Other features include photo slideshow viewing, printing and image timelines. Picasa offers several basic photo editing functions, including red eye elimination, color enhancement, cropping, adding tags. Picasa is an image organizer and viewer for organizing and editing digital photos. With these programs, you can import new images and view a large a assortment of existing pictures in different formats, edit and crop them. Today I will show you applications that will help you organize your collections of digital pictures on Mac.
There are many good photo organizers for Windows, such as Picasa, Windows Live Photo Gallery, ACDSee. This article is about photo organizers and viewers for organizing and viewing digital photos on Mac OS.
Finder is a very powerful tool.Free Photo Organizer and Viewer for Mac OS Basically, all of this is how Finder helps to view and manage files in macOS.
To open a new folder that is on the bottom line, just double click on it. No editing in Gallery, and videos don't automatically play, but you can see the content. To delete, right click and Move to Trash. For images, you get a thumbnail the size of the area you have allocated. For non-image files you get an icon for what they are (Folders, for example). You can expand the Finder window to as large as you need to see the images larger.

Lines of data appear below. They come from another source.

-- ==== Sys2Proof/Certificates/Slice0/Obligations.lean ====
section
/-! DEFINITION. The statements for the provers. Each docstring names the rule of `spec/` that the statement formalises. -/

open Sys2Proof Sys2Proof.Machine Sys2Proof.Safety

/-! ### Encoding -/

/-- Decode and encode agree on every well-formed instruction: no bit of an operand is dropped (R94, R95, R97, R99, R100). -/
def Obligations.DecodeOfEncode : Prop :=
  ∀ i : Instr, i.wf = true → decodeWord (encode i) = .ok i

/-- Every word that is an instruction is the encoding of that instruction, which is well formed: a word has one meaning (R97). -/
def Obligations.EncodeOfDecode : Prop :=
  ∀ (w : Word) (i : Instr), decodeWord w = .ok i → i.wf = true ∧ encode i = w

/-- The rows 1 to 37 of R97: `match`, `mask` and the operation they select. -/
def opcodeRows : List (Word × Word × Op) :=
  [(0x00000037, 0x0000007F, .lui), (0x00000017, 0x0000007F, .auipc), (0x0000006F, 0x0000007F, .jal),
    (0x00000067, 0x0000707F, .jalr), (0x00000063, 0x0000707F, .beq), (0x00001063, 0x0000707F, .bne),
    (0x00004063, 0x0000707F, .blt), (0x00005063, 0x0000707F, .bge), (0x00006063, 0x0000707F, .bltu),
    (0x00007063, 0x0000707F, .bgeu), (0x00000003, 0x0000707F, .lb), (0x00001003, 0x0000707F, .lh),
    (0x00002003, 0x0000707F, .lw), (0x00004003, 0x0000707F, .lbu), (0x00005003, 0x0000707F, .lhu),
    (0x00000023, 0x0000707F, .sb), (0x00001023, 0x0000707F, .sh), (0x00002023, 0x0000707F, .sw)] ++
  [(0x00000013, 0x0000707F, .addi), (0x00002013, 0x0000707F, .slti), (0x00003013, 0x0000707F, .sltiu),
    (0x00004013, 0x0000707F, .xori), (0x00006013, 0x0000707F, .ori), (0x00007013, 0x0000707F, .andi),
    (0x00001013, 0xFE00707F, .slli), (0x00005013, 0xFE00707F, .srli), (0x40005013, 0xFE00707F, .srai),
    (0x00000033, 0xFE00707F, .add), (0x40000033, 0xFE00707F, .sub), (0x00001033, 0xFE00707F, .sll),
    (0x00002033, 0xFE00707F, .slt), (0x00003033, 0xFE00707F, .sltu), (0x00004033, 0xFE00707F, .xor),
    (0x00005033, 0xFE00707F, .srl), (0x40005033, 0xFE00707F, .sra), (0x00006033, 0xFE00707F, .or),
    (0x00007033, 0xFE00707F, .and)]

/-- R97: "the word w selects the row iff `w & mask = match`", for every word but the sentinel (R100); a word that selects no row is
INVALID (R101). -/
def Obligations.OpcodeTableSelectsOperation : Prop :=
  (∀ w : Word, w ≠ haltWord → ∀ row ∈ opcodeRows, (w &&& row.2.1 = row.1 ↔ (decodeRecord w).op = row.2.2)) ∧
  (∀ w : Word, w ≠ haltWord → (∀ row ∈ opcodeRows, w &&& row.2.1 ≠ row.1) → decodeRecord w = invalidRecord)

/-- R99: "Only this exact 32-bit pattern is the sentinel"; it has the fields of `addi x10, x0, 255`, and the two words the rule names
beside it are ordinary instructions. -/
def Obligations.OnlyOneWordIsSentinel : Prop :=
  (∀ w : Word, decodeWord w = .ok .halt ↔ w = 0x0FF00513) ∧ (∀ w : Word, decodeWord w ≠ .ok (.addi 10 0 255)) ∧
  encode .halt = packI 255 0 0 10 0x13 ∧ decodeWord (encode (.addi 11 0 255)) = .ok (.addi 11 0 255) ∧
  decodeWord (encode (.ori 10 0 255)) = .ok (.ori 10 0 255)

What results is a screen with the file content represented in the top window and a row of the items in the location across the bottom. Select "Gallery." or select the far right icon that has a box with a line below it-that is Gallery mode. It may also look like this, if your Finder window is large enough to have space on the top bar: Click on this icon on the top bar of a Finder window: There is also a view in Finder called "Gallery" that allows quick review of images. Oh, and videos start to play, so you can even preview them in Quick View. To delete, on the top bar click "File" then "Move to Trash." There are even some simple editing tools in Quick View. Only images open as an image, but text files open as text, Word documents in a preview mode. You can use the up/down arrow keys to select the previous/next item. But the things you describe are available in Finder. The OP is probably happy with whatever solution that resulted. I'm guessing some OS changes are behind the experience differences.)Ĭlick to expand.You brought up a two year old thread.
It is indeed much better! It looks like the developer recommends sticking to EV2 for Catalina and earlier, EV 3 for Big Sur and beyond. (EDIT: I decided to pull the trigger on EdgeView 3.
EdgeView 3 may well be better in this regard, but no free trial or other indication that it's improved makes me hesitant to get that. I'm used to something more instantaneous. My only beef with it is that there's a lag between deleting an image and when the app reflects that. What I have found most comparable to my liking is EdgeView 2, on the App Store. It has had some weird issues since at least Big Sur, maybe Catalina, that have gone unaddressed. MacPaw bought it out from the original developer several years ago, but I guess they are too busy hawking CleanMyMac to pay it any attention. I previously mentioned Xee, but the developer has largely abandoned it. The only downside to it is that if you have a lot of larger images, it's very slow to move through them. NSMacGuru's trick to activate the QuickView feature with the spacebar is a nice one that I only recently stumbled into myself (it had never occurred to me to use it to page through multiple files, not just use it for the one in focus).